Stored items
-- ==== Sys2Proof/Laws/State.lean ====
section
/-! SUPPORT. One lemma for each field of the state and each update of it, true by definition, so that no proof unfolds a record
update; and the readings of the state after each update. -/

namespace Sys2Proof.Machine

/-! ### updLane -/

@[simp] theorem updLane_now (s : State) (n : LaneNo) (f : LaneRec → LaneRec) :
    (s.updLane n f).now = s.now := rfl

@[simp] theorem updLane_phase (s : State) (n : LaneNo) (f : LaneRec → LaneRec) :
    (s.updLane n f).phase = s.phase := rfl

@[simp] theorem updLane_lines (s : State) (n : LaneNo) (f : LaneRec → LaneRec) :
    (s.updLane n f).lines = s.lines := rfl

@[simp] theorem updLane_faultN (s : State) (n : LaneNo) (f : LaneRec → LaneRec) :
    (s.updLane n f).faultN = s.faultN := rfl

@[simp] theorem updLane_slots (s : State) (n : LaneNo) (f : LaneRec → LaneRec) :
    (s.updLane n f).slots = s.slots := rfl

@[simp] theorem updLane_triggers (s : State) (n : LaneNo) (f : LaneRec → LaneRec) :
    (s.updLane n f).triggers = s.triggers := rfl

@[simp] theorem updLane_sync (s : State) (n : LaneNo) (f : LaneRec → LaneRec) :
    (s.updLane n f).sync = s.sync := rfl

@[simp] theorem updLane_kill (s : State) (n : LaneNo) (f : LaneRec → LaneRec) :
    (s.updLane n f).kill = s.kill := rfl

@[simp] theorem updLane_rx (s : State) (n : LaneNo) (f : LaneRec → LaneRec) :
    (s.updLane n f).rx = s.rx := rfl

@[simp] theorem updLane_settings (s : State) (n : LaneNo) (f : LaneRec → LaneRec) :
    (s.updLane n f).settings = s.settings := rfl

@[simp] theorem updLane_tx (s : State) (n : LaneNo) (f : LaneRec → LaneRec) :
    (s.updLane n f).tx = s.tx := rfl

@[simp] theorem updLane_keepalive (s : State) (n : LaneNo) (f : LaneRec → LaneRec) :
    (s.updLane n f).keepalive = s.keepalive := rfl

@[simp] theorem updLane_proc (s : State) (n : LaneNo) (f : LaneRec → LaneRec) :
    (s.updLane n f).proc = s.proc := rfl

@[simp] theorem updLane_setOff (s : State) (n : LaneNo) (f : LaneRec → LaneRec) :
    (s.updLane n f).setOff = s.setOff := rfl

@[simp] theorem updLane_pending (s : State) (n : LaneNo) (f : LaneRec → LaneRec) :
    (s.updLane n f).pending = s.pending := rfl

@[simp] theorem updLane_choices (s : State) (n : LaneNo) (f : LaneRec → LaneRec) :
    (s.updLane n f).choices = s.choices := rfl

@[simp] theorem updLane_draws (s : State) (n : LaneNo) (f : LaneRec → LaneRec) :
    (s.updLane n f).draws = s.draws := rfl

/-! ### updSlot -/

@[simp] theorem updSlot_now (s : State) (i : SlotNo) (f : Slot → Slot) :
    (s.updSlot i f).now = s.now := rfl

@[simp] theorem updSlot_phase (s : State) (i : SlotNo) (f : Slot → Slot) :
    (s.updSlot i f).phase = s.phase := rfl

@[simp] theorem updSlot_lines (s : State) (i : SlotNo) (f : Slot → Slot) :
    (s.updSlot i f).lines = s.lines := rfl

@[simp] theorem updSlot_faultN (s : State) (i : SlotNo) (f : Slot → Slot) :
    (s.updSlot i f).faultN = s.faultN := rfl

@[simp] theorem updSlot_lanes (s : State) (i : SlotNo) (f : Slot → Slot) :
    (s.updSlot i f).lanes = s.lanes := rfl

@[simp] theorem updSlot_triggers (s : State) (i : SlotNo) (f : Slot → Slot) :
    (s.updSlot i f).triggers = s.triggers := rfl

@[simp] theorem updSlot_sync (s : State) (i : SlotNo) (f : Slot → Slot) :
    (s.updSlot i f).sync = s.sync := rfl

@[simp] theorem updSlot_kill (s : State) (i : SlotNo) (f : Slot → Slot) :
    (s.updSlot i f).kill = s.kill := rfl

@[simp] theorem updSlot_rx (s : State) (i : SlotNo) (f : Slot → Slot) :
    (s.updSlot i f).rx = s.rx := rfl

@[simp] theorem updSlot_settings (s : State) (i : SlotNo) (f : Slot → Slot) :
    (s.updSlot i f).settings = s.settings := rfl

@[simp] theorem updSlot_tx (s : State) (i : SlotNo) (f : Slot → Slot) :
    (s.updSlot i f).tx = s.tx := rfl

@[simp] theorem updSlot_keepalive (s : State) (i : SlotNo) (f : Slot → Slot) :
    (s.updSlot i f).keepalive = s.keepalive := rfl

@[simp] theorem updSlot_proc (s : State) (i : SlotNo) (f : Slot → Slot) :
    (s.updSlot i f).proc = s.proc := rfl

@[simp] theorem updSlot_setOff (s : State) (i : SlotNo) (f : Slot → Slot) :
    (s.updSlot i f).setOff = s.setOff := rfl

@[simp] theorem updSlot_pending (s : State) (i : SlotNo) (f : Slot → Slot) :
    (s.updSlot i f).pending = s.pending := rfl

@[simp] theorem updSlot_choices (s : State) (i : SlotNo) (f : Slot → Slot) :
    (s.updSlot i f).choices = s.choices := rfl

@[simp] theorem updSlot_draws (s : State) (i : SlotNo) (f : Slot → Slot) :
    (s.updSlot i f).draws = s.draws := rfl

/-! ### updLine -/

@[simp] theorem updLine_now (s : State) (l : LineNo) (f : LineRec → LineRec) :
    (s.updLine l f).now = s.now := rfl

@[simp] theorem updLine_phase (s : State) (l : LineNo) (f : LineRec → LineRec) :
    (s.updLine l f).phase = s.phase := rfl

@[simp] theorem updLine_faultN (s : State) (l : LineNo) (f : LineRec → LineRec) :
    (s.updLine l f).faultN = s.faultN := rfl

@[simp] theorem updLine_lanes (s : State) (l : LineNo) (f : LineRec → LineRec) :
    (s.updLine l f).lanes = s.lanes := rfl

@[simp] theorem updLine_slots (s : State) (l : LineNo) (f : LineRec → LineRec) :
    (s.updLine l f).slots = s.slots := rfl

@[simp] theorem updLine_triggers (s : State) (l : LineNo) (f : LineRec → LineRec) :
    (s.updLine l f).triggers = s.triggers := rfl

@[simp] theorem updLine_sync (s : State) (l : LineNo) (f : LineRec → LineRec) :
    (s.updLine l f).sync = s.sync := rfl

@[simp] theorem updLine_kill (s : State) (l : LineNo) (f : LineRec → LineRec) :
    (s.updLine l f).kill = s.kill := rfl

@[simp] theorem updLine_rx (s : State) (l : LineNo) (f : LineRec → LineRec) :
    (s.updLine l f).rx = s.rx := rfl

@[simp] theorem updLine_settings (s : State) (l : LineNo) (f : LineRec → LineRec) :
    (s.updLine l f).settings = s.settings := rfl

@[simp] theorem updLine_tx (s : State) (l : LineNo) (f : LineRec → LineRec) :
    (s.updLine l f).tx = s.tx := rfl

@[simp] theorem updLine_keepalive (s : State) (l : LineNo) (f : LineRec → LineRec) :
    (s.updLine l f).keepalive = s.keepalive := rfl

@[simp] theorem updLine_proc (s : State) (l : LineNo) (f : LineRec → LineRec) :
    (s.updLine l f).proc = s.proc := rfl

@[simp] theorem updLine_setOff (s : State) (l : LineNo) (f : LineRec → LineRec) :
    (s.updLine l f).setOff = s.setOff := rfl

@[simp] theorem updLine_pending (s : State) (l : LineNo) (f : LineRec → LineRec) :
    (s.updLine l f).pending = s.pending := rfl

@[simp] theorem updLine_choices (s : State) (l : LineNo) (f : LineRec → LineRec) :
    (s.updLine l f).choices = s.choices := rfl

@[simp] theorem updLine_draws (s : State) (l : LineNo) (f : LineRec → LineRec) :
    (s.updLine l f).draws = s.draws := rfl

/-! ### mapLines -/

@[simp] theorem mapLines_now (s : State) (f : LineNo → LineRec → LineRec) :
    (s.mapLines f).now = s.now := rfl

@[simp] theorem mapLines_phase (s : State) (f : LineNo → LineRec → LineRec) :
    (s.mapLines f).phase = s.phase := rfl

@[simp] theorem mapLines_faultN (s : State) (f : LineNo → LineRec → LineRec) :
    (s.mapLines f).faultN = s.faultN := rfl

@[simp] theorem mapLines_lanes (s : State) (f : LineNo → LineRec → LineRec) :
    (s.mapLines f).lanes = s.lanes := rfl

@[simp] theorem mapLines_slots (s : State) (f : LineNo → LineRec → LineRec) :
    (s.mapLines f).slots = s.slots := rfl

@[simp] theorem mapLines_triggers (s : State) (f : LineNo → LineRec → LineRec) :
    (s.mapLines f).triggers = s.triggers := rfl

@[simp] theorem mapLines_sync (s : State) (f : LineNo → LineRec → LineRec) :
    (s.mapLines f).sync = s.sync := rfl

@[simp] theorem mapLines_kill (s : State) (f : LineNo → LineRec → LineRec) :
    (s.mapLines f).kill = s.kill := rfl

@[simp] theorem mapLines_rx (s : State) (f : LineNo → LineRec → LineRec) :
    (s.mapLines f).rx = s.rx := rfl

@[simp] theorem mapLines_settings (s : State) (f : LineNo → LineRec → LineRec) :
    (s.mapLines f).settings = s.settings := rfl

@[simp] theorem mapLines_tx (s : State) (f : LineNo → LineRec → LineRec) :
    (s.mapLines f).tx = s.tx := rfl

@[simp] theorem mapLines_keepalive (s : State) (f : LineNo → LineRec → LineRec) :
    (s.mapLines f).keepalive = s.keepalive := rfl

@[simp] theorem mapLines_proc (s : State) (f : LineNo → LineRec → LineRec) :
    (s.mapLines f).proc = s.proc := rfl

→ **Assignment**:
Your task for the entries above: copy exactly the span starting with the line with "theorem updLine_now (s" and going on through the line with "theorem updLine_faultN (s", both lines included, and nothing else.

→ **Reply**:
@[simp] theorem updLine_now (s : State) (l : LineNo) (f : LineRec → LineRec) :
    (s.updLine l f).now = s.now := rfl

@[simp] theorem updLine_phase (s : State) (l : LineNo) (f : LineRec → LineRec) :
    (s.updLine l f).phase = s.phase := rfl

@[simp] theorem updLine_faultN (s : State) (l : LineNo) (f : LineRec → LineRec) :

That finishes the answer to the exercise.